◆ **WORK INSTRUCTIONS**
From the listing below, set down exactly the lines between the one holding "the row of the" and the one holding "def Obligations.CycleStartsAtItsMoment : Prop", inclusive. No other line is wanted.

◆ **DATA FOR PROCESSING**
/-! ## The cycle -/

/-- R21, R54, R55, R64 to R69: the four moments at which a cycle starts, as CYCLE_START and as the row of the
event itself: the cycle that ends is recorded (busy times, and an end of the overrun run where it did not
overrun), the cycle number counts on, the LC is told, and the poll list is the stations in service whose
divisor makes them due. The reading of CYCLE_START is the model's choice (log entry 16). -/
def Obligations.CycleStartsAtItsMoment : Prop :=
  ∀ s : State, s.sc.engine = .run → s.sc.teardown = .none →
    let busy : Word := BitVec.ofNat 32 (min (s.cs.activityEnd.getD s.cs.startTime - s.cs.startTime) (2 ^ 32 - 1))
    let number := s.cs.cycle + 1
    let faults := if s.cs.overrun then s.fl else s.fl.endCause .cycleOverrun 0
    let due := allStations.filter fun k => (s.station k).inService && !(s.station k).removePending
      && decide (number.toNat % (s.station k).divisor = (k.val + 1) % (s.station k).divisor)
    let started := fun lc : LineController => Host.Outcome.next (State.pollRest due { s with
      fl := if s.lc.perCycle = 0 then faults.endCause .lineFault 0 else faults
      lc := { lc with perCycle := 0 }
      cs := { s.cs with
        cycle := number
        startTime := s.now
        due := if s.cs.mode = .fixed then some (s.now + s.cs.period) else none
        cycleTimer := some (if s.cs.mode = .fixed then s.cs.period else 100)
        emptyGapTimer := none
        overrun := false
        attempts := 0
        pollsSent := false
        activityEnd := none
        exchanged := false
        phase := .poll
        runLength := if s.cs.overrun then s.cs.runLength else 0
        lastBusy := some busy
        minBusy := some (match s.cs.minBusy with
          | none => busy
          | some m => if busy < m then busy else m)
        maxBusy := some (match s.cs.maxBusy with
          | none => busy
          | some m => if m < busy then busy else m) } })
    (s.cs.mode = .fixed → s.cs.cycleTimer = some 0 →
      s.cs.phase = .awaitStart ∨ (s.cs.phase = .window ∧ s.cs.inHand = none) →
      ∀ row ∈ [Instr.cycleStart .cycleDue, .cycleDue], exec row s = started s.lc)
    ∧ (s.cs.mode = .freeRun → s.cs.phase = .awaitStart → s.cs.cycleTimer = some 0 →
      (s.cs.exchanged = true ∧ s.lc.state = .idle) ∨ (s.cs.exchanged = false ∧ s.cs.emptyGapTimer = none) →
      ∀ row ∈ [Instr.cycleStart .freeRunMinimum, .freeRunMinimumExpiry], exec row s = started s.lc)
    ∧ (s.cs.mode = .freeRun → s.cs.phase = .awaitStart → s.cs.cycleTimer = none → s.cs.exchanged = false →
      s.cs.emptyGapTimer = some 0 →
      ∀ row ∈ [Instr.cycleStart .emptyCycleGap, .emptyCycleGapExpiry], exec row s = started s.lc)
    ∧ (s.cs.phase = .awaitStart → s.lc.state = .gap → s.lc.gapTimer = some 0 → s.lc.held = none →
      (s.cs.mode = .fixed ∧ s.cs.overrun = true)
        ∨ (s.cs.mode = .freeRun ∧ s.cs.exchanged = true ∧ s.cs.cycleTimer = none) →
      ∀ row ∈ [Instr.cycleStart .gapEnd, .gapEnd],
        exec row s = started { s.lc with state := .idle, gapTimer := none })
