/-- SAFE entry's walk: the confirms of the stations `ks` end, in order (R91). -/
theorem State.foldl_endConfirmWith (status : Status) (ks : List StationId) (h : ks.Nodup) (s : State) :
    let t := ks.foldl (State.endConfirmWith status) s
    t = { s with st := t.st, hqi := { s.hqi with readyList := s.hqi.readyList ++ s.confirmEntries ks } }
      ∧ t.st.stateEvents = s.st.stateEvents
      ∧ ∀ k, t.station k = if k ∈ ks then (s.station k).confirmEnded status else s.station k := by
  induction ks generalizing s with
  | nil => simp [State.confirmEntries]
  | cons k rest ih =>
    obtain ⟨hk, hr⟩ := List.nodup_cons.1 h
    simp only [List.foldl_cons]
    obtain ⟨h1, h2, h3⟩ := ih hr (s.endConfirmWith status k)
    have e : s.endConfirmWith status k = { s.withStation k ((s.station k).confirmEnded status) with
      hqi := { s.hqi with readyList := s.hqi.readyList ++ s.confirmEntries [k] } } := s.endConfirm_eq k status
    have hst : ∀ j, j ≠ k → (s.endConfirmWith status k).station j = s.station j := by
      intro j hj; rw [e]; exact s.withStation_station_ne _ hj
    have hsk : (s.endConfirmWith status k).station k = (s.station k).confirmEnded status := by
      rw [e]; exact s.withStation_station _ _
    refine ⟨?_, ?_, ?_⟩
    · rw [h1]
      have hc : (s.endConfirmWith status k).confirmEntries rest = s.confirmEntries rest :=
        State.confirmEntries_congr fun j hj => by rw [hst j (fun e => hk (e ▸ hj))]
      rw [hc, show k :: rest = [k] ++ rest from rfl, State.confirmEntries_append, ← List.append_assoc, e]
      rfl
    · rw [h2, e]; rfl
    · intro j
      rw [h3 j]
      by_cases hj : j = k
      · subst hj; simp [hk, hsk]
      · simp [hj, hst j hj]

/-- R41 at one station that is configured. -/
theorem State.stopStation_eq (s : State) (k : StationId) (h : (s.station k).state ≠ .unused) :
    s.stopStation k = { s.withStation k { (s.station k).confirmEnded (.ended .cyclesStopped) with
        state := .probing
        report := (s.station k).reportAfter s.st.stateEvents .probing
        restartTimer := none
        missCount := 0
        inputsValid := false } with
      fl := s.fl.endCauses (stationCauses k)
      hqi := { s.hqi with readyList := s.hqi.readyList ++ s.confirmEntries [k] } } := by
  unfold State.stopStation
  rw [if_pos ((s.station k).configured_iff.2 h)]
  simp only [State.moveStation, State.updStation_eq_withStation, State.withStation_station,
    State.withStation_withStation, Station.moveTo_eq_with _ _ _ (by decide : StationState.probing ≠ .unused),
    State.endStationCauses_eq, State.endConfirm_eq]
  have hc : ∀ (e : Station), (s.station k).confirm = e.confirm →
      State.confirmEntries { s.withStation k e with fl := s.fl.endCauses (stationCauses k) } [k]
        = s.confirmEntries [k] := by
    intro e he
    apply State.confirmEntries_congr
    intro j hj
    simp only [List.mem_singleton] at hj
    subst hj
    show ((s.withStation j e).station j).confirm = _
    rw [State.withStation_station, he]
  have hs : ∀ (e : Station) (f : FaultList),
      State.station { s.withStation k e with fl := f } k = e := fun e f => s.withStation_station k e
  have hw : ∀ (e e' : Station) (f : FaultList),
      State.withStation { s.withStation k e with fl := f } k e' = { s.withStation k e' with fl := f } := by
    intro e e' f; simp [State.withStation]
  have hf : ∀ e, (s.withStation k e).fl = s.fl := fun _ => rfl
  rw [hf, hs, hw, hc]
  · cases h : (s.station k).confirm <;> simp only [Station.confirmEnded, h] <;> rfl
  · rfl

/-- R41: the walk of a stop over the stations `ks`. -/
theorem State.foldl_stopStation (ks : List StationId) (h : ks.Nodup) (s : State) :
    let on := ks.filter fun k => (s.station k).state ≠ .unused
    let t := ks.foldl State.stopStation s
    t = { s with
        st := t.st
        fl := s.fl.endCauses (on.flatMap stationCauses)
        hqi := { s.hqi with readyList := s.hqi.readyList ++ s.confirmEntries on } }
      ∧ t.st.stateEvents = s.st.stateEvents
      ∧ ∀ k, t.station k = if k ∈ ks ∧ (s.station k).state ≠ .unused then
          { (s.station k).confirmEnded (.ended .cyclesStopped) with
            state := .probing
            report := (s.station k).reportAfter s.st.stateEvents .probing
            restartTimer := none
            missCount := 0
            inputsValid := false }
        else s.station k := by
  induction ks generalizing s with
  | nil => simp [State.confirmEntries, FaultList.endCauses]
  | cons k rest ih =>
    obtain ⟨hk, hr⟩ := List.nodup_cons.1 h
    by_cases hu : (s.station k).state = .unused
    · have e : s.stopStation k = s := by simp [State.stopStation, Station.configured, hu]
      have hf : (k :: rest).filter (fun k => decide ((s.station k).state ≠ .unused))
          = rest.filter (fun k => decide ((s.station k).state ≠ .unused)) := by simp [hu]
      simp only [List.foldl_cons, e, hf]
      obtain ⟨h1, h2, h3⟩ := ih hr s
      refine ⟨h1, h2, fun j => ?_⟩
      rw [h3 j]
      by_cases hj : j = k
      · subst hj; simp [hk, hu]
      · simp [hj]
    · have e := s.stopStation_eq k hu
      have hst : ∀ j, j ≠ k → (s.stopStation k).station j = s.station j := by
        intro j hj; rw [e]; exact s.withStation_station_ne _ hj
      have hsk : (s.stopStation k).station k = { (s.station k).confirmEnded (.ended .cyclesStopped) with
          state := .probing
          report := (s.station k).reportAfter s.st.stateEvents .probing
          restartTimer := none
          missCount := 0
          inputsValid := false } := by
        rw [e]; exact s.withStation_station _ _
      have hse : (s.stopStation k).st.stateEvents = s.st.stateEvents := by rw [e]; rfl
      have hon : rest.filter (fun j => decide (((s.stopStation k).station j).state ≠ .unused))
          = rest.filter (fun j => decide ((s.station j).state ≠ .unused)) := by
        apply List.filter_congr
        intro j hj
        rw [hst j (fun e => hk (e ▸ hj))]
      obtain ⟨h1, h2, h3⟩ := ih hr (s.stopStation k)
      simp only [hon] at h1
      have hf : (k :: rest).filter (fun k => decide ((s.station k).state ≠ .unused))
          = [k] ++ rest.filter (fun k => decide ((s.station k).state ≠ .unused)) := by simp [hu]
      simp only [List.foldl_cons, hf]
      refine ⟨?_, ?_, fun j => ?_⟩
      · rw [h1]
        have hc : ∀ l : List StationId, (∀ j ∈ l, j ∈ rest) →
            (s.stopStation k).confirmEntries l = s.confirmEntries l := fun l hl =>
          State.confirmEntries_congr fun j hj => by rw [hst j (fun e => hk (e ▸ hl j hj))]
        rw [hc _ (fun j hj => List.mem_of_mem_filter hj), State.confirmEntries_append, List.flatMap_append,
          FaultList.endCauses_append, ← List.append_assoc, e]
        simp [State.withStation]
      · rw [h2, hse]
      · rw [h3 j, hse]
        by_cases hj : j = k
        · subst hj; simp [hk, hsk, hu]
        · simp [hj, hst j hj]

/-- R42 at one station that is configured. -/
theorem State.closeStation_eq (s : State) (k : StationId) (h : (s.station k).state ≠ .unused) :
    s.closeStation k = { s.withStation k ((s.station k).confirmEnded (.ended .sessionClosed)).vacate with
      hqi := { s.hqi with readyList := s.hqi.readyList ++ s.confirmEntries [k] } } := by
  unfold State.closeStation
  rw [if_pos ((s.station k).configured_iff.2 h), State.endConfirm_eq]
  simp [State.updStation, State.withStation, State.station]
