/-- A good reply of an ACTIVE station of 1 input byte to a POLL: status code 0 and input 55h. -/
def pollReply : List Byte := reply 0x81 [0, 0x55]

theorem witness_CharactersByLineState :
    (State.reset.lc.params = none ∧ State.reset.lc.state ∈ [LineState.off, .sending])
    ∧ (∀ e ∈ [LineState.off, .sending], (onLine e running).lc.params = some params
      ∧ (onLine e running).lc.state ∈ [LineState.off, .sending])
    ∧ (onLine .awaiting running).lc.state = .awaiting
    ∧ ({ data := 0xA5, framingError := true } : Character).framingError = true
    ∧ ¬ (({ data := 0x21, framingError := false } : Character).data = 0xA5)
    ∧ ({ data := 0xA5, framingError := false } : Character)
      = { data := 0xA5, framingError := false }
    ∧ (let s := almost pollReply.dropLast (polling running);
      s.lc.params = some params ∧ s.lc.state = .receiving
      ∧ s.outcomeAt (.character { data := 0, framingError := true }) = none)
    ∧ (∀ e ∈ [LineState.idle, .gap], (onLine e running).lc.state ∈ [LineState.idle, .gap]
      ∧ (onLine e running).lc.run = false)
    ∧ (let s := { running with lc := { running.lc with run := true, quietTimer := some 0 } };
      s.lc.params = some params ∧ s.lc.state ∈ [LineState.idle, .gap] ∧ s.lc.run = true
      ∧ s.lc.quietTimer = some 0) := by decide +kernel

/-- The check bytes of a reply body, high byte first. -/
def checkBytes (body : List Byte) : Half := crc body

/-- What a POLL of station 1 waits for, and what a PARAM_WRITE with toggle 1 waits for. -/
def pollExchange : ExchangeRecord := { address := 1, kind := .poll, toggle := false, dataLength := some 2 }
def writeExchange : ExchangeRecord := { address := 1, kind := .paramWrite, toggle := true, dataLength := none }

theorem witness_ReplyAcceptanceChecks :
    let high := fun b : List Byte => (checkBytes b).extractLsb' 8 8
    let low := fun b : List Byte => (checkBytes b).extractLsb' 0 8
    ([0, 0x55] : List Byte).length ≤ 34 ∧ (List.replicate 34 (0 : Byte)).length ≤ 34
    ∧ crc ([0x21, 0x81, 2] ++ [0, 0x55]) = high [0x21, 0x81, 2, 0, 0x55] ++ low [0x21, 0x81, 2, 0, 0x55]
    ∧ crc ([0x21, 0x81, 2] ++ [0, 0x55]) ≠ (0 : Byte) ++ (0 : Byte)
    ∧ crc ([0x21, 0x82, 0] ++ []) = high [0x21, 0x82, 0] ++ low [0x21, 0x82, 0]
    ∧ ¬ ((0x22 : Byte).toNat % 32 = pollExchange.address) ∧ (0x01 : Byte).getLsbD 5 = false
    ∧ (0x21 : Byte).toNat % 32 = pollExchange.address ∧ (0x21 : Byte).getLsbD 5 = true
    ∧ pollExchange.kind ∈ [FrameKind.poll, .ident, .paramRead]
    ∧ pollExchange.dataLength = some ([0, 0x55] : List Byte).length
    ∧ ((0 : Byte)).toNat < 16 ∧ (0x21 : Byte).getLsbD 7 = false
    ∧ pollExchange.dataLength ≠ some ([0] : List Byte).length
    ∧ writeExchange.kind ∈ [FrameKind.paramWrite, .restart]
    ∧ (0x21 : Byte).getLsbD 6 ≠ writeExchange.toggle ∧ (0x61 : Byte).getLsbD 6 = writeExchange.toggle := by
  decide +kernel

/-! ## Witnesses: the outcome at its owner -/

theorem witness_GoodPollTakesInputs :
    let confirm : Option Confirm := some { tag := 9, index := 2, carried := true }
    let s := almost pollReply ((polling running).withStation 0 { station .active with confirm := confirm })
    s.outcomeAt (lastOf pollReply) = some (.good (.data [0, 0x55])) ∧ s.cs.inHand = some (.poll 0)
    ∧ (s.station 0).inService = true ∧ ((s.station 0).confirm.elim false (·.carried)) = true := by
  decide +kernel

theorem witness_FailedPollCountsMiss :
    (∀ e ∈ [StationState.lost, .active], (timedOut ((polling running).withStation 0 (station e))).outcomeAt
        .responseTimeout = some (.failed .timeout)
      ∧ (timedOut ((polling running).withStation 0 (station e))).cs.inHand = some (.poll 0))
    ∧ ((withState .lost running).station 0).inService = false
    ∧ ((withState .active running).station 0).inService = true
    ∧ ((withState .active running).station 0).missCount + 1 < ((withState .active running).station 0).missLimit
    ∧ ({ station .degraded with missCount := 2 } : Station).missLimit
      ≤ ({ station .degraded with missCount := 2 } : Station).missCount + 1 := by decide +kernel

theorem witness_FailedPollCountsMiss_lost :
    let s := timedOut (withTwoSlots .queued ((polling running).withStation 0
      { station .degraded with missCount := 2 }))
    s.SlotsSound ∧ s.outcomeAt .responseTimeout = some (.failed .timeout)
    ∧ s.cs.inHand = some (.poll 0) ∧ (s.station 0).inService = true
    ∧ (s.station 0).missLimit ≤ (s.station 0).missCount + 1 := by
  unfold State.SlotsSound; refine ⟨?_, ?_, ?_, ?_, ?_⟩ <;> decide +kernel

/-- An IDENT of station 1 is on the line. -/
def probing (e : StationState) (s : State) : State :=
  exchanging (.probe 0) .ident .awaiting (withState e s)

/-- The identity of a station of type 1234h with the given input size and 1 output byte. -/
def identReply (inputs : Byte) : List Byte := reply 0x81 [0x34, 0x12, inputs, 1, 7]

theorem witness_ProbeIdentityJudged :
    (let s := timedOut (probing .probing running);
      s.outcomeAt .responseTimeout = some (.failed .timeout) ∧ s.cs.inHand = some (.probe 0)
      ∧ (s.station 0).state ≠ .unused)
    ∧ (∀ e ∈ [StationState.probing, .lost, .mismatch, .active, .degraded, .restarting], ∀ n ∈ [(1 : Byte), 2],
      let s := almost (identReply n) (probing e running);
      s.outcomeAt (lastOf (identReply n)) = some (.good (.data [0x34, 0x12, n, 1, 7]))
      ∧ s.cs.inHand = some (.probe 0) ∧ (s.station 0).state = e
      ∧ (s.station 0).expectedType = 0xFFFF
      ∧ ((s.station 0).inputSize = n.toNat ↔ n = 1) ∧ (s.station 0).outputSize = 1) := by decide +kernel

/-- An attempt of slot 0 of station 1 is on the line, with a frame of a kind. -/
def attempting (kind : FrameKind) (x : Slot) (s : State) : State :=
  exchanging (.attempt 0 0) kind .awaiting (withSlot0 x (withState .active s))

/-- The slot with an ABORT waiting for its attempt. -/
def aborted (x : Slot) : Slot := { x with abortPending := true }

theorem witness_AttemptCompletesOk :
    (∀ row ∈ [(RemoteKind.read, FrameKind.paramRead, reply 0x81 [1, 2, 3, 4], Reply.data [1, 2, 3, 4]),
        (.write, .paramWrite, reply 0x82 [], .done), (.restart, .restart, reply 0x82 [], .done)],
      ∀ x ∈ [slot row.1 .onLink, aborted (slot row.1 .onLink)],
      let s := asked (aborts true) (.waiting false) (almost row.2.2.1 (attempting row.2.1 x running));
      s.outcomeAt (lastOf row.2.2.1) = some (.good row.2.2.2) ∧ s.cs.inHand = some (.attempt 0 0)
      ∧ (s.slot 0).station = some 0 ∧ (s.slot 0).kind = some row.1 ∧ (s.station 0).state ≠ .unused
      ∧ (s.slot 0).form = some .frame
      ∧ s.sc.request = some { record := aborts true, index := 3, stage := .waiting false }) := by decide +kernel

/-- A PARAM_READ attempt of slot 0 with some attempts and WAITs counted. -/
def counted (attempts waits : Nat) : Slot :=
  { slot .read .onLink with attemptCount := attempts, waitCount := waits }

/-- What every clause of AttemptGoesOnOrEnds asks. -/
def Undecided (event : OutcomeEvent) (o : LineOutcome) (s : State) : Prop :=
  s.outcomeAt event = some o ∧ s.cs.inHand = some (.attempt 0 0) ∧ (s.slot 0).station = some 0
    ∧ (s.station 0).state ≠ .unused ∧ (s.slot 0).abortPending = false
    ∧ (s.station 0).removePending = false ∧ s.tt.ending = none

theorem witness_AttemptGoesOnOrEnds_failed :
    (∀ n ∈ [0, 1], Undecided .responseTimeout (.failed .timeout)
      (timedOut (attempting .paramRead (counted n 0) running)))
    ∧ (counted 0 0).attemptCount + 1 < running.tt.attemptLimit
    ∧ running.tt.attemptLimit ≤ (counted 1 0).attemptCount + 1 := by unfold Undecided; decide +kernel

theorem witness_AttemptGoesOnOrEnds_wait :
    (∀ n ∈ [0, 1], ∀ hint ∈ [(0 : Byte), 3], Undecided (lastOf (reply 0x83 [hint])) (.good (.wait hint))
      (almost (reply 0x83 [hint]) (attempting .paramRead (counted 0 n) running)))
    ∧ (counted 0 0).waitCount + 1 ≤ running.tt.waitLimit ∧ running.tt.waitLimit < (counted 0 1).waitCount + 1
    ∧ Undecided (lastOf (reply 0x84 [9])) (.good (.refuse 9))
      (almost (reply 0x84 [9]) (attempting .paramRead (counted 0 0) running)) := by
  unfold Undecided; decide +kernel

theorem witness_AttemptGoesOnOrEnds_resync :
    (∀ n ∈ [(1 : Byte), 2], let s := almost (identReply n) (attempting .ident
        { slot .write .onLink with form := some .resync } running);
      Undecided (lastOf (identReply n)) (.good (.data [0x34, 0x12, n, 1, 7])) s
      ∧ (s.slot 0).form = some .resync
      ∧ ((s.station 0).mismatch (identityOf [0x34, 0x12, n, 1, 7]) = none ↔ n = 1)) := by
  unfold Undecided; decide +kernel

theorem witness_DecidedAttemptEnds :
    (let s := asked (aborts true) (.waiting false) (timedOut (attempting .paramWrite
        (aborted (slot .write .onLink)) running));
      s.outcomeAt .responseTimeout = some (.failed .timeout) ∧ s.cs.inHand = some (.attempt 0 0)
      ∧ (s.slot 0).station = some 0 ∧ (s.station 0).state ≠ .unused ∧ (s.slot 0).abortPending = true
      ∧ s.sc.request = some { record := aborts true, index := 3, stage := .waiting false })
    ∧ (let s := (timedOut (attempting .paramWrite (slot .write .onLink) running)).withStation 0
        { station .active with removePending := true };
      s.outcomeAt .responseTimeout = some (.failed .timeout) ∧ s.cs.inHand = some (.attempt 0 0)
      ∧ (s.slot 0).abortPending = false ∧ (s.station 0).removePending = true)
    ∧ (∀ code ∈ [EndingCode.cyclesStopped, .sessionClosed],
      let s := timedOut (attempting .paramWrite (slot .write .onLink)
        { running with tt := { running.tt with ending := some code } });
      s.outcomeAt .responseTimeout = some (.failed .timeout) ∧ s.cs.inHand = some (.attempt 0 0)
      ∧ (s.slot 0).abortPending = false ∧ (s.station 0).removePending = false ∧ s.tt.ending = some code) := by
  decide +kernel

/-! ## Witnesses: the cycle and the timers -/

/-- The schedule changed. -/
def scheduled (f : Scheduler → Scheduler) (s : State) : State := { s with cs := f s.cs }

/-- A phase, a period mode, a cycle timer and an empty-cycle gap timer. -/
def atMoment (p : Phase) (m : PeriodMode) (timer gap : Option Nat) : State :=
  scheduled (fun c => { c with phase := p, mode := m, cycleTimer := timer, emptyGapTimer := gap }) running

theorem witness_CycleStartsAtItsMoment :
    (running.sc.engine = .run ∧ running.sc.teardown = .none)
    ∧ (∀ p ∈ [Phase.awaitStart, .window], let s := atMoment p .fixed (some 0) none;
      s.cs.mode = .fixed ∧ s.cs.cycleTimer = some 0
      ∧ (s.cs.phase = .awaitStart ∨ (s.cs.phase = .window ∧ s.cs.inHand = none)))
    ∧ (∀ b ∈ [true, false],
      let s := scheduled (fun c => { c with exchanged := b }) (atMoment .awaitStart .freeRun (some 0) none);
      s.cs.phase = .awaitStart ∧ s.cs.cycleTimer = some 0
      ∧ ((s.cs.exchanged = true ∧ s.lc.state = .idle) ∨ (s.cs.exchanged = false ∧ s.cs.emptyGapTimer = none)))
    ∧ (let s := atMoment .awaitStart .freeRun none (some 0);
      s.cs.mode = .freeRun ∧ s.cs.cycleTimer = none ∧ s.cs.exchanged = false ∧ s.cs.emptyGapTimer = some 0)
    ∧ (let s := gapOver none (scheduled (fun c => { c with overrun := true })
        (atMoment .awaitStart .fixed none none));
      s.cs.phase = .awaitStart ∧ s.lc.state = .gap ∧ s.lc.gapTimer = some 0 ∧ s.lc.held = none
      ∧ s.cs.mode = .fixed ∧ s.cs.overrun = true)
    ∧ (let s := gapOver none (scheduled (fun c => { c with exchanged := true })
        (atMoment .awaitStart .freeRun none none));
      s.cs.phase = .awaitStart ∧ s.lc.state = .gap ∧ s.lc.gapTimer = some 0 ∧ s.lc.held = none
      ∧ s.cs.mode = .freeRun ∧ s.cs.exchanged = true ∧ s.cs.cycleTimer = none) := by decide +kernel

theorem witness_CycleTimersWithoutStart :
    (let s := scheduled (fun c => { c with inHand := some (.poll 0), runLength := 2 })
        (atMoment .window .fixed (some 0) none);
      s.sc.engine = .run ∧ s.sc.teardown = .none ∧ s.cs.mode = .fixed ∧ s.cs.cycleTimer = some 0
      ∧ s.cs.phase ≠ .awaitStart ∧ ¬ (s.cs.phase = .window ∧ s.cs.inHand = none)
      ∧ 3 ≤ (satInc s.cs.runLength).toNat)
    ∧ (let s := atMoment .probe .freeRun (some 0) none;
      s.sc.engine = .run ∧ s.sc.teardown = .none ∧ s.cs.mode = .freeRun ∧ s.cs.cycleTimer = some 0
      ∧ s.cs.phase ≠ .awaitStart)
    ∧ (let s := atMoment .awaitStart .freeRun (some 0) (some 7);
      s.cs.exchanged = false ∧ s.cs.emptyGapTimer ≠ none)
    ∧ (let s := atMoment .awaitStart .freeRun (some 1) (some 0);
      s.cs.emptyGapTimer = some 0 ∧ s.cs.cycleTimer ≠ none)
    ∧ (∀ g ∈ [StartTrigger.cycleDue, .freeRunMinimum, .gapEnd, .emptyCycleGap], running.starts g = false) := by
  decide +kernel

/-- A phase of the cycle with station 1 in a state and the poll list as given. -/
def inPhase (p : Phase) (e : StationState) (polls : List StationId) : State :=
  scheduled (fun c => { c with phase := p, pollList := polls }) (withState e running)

◆ **SOLUTION FOR THIS EXERCISE**
/-- R21, R54, R55, R64 to R69: the four moments at which a cycle starts, as CYCLE_START and as the row of the
event itself: the cycle that ends is recorded (busy times, and an end of the overrun run where it did not
overrun), the cycle number counts on, the LC is told, and the poll list is the stations in service whose
divisor makes them due. The reading of CYCLE_START is the model's choice (log entry 16). -/
def Obligations.CycleStartsAtItsMoment : Prop :=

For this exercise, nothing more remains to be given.